The situation would be frightening for most true freshmen.
Yet Bucky Richardson ran out onto Kyle Field, unaware of the circumstances surrounding the moment that night of Nov. 26, 1987.
Having grown up in SEC country, he was seemingly oblivious to the stakes surrounding the state's and the Southwest Conference's biggest and most anticipated game: Texas A&M and Texas.
"I wasn't around all the hoopla of the game for all those years," he says. "That probably helped me, looking back on it. It calmed me down a little bit. All I was really thinking was, 'Hey this is another game on the schedule.'"
Starting quarterback Craig Stump had gone down with a leg injury. It was late in the fourth quarter. Maintain a 13-13 tie? Head to the Bluebonnet Bowl. Lead a game-winning drive? Win the conference for the third consecutive season and earn a spot against Notre Dame in the Cotton Bowl.
"That's what that game was all about," he says. "A&M and Texas playing for the conference championship."
On the first play, he did what Aggies became so accustomed to during his career. He took the snap from under center, pirouetted to his right and ran the option. The defensive end committed to the tailback. So Richardson tucked it and ran. Twenty-one yards later, Richardson was amped up and Kyle Field was going bonkers. Later in the drive, A&M ran the same play. Richardson kept it again and scampered into the end zone with a 6-yard touchdown to give A&M a 20-13 win, which sealed another trip to Dallas.
Richardson grew up in Baton Rouge. It only seemed natural that he would stay in town and attend LSU. However, a coaching change from Jerry Stovall to Bill Arnsparger sent him looking elsewhere, and on a visit to A&M.
"I fell in love with the university right away," he says. "It felt right for me, so I went with my gut."
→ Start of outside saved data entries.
-- ==== Sys2Proof/Machine/Step.lean ====
section
/-! DEFINITION. The step of the machine, and the placing of a table word where the step takes its next instruction. -/

namespace Sys2Proof.Machine

/-- One step: a host event, or one step of the Command State Machine (43_command_fsm.md R126). -/
def step (s : State) : Host.Outcome State Fault Refusal := wholeStep s

/-- The word of spec/opcode_table.json placed so that the very next step runs it: a command line stands in `IN` with the
block in `UserInput`, an internal operation stands as the next bench call (notes/assumptions/17.md). -/
def State.withFetchWord (s : State) (nbits w : Nat) : State := s.place (tableCode nbits w)

end Sys2Proof.Machine
end

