/-- One step of a most-significant-bit-first cyclic redundancy check with polynomial 0x1021 (40_checksum.md R86). -/
def Sys2Proof.Claims.bitStep (c : Half) : Half := if c.msb then (c <<< 1) ^^^ 0x1021 else c <<< 1

/-- The byte-wise check: the byte enters at the top, then eight bit steps. -/
def Sys2Proof.Claims.bitSerialByte (c : Half) (b : Byte) : Half :=
  Sys2Proof.Claims.bitStep^[8] (c ^^^ (b.setWidth 16 <<< 8))

/-- The table-free byte step equals the bit-serial code with polynomial 0x1021, so CRC16 of every byte sequence is that code's
check, and CRC16 of `123456789` is 0x29B1 (40_checksum.md section 2, D2; general knowledge in the spec, G1 and G5). -/
def Obligations.ChecksumIsTheBitSerialCode : Prop :=
  (∀ bytes : List Byte, crc16 bytes = bytes.foldl Sys2Proof.Claims.bitSerialByte 0xFFFF) ∧
    crc16 [0x31, 0x32, 0x33, 0x34, 0x35, 0x36, 0x37, 0x38, 0x39] = 0x29B1

/-! ### The Slot Codec -/

/-- ENCODE of a legal payload completes: the frame is payload, terminator and the checksum over both, high byte first; it
stands at the start of SLOTBUF, whose other bytes stay (41_slot_codec.md section 3; legality is the spec's own choice D5). -/
def Obligations.EncodeBuildsTheFrame : Prop :=
  ∀ (p : List Byte) (s : State), 1 ≤ p.length → p.length ≤ 60 → (0x00 : Byte) ∉ p →
    exec (.encode p) s = .next { s with
      slotbuf := p ++ [0x00, (crc16 (p ++ [0x00])).extractLsb' 8 8, (crc16 (p ++ [0x00])).extractLsb' 0 8] ++
        s.slotbuf.drop (p.length + 3)
      crcAcc := crc16 (p ++ [0x00])
      result := .frame (p ++ [0x00, (crc16 (p ++ [0x00])).extractLsb' 8 8, (crc16 (p ++ [0x00])).extractLsb' 0 8]) }

/-- ENCODE of an illegal payload raises `PayloadInvalid` with the length and writes no working storage (41_slot_codec.md section 3,
60_exceptions.md section 1; the spec's own choice D5). No state of the Command State Machine runs ENCODE alone: that the error
is then taken, with a report under the operation ENCODE and `fsm` at `UserInput`, is the model's choice,
notes/assumptions/19.md and 18.md. -/
def Obligations.EncodeRefusesAnIllegalPayload : Prop :=
  ∀ (p : List Byte) (s : State), (p = [] ∨ 60 < p.length ∨ (0x00 : Byte) ∈ p) →
    exec (.encode p) s = .next { s with
      out := s.out ++ [.errorMsg .payloadInvalid .encode p.length]
      fsm := .userInput
      result := .raised .payloadInvalid p.length }

/-- The conditions of R96 on a slot image, with the search window as an argument: `p` is the entry it holds. -/
def Sys2Proof.Claims.Valid (limit : Nat) (image p : List Byte) : Prop :=
  ∃ t, image[0]? ≠ some 0x00 ∧ t < limit ∧ image[t]? = some 0x00 ∧ (∀ j, j < t → image[j]? ≠ some 0x00) ∧
    t + 3 ≤ 64 ∧ crc16 (image.take (t + 3)) = 0x0000 ∧ p = image.take t

/-- Validity (R96), of a slot image and a search window: a slot is valid exactly when (a) its first byte is non-zero, (b) a
terminator stands within the window, the least of them at `t` (so `t` is at least 1), (s) the two checksum bytes lie in the
slot, and (c) the checksum over payload, terminator and checksum bytes is zero, which holds exactly when those two bytes are
the checksum of the bytes before them. The bytes after them play no part, and (s) always holds for a window of 61 or 62. -/
def Obligations.ValidityIsTheThreeConditions : Prop :=
  ∀ (limit : Nat) (image : List Byte), image.length = 64 →
    ((slotPayload limit image).isSome = true ↔
      ∃ t, image[0]? ≠ some 0x00 ∧ 1 ≤ t ∧ t < limit ∧ image[t]? = some 0x00 ∧ (∀ j, j < t → image[j]? ≠ some 0x00) ∧
        t + 3 ≤ 64 ∧ crc16 (image.take (t + 3)) = 0x0000) ∧
    (∀ t, t + 3 ≤ 64 → (crc16 (image.take (t + 3)) = 0x0000 ↔
      image[t + 1]? = some ((crc16 (image.take (t + 1))).extractLsb' 8 8) ∧
        image[t + 2]? = some ((crc16 (image.take (t + 1))).extractLsb' 0 8))) ∧
    (∀ (t : Nat) (image' : List Byte), image'.length = 64 → t < limit → image[t]? = some 0x00 →
      image'.take (t + 3) = image.take (t + 3) → (slotPayload limit image').isSome = (slotPayload limit image).isSome) ∧
    (limit = 61 ∨ limit = 62 → ∀ t, t < limit → t + 3 ≤ 64)
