/-! `State.tookLine` -/

@[simp] theorem tookLine_cursor (line rest : List Byte) (s : State) :
    (State.tookLine line rest s).cursor = s.cursor := rfl
@[simp] theorem tookLine_fsm (line rest : List Byte) (s : State) :
    (State.tookLine line rest s).fsm = s.fsm := rfl
@[simp] theorem tookLine_pending (line rest : List Byte) (s : State) :
    (State.tookLine line rest s).pending = s.pending := rfl
@[simp] theorem tookLine_inp (line rest : List Byte) (s : State) :
    (State.tookLine line rest s).inp = rest := rfl
@[simp] theorem tookLine_out (line rest : List Byte) (s : State) :
    (State.tookLine line rest s).out = s.out ++ (line ++ [Config.newline]).map .echo := rfl
@[simp] theorem tookLine_med (line rest : List Byte) (s : State) :
    (State.tookLine line rest s).med = s.med := rfl
@[simp] theorem tookLine_crcAcc (line rest : List Byte) (s : State) :
    (State.tookLine line rest s).crcAcc = s.crcAcc := rfl
@[simp] theorem tookLine_slotbuf (line rest : List Byte) (s : State) :
    (State.tookLine line rest s).slotbuf = s.slotbuf := rfl
@[simp] theorem tookLine_scanOff (line rest : List Byte) (s : State) :
    (State.tookLine line rest s).scanOff = s.scanOff := rfl
@[simp] theorem tookLine_params (line rest : List Byte) (s : State) :
    (State.tookLine line rest s).params = s.params := rfl
@[simp] theorem tookLine_events (line rest : List Byte) (s : State) :
    (State.tookLine line rest s).events = s.events := rfl
@[simp] theorem tookLine_answers (line rest : List Byte) (s : State) :
    (State.tookLine line rest s).answers = s.answers := rfl
@[simp] theorem tookLine_tick (line rest : List Byte) (s : State) :
    (State.tookLine line rest s).tick = s.tick := rfl
@[simp] theorem tookLine_trace (line rest : List Byte) (s : State) :
    (State.tookLine line rest s).trace = s.trace := rfl
@[simp] theorem tookLine_result (line rest : List Byte) (s : State) :
    (State.tookLine line rest s).result = s.result := rfl
@[simp] theorem tookLine_yielded (line rest : List Byte) (s : State) :
    (State.tookLine line rest s).yielded = s.yielded := rfl

end Sys2Proof.Machine
end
He arrived in 1987 as an undersized, running quarterback.
"I wasn't the most polished passer that has ever been through there, to say the least," he says. "Coming out of high school, I just didn't have the reps."
So he made do with what he did have: fast legs, a football intuition and a successful attitude.
"He had a winning personality, had great confidence, great toughness and was a natural born leader," says coach R.C. Slocum. "People followed and respected Bucky."
Life was made tougher when Richardson tore his ACL in the '88 game against Texas. The injury forced him to redshirt the following season — which happened to be the year Slocum replaced Jackie Sherrill.
"It's a very helpless feeling, because you can't help your teammates," he says of his injury. "You're there, but not a part of it. You feel like an outsider. And with it being [Slocum's] first year, I started thinking, 'Is he going to forget about me?'"
Slocum didn't. And in the following two years, Richardson became an Aggie icon. He put together a resume of wins, performances and memories that would go on to live in Aggie lore. Though he wasn't the most gifted thrower, his punishing style and toughness were synonymous with the era.
"I played hard," he says. "I played physical. When I was running the ball, I didn't hook slide often, if ever. That was the way I knew how to play. I didn't know anything different."
Richardson and the Aggies won the 1987 Cotton Bowl over powerhouse Notre Dame during his freshman season. He put up more than 400 yards of total offense during the 1989 Holiday Bowl dismantling of BYU, when Heisman Trophy Ty Detmer had both his shoulders separated.
In 1991, his senior season, A&M went 10-1 with a lone 35-34 upset loss to lowly Tulsa.
"Looking back on it, that's a game we'd win nine out of 10 times," he says.
But still, he led the Aggies to its first SWC Championship under Slocum and he finished 10th in the 1991 Heisman Trophy voting after going for 1,940 total yards and 18 touchdowns.
"It was a great year and something we talk about to this day," he says.
He ranks 16th in rushing and 15th in passing in program history. Oh, and he went 3-1 against Texas.
Through it all, he continued to be the unquestioned team leader.
"His commitment, excitement and enthusiasm rubbed off on other guys," Slocum says. "I'm proud to say I coached him."
Richardson went on to play for five seasons in the NFL, for the Houston Oilers (who drafted him in the eighth round of the ’92 draft), along with the Dallas Cowboys and Kansas City Chiefs.
"It was a dream come true," he says.
Though he enjoyed his NFL days, Richardson said that his time at A&M was the most fun he's ever had. He now lives in Houston and returns with his family frequently to a place where he became revered, where he became known as just "Bucky."
Not bad for an undersized quarterback from the Bayou who — until that chilly November night in 1987 — was unknown and unheralded. Until he took the snap and reversed right.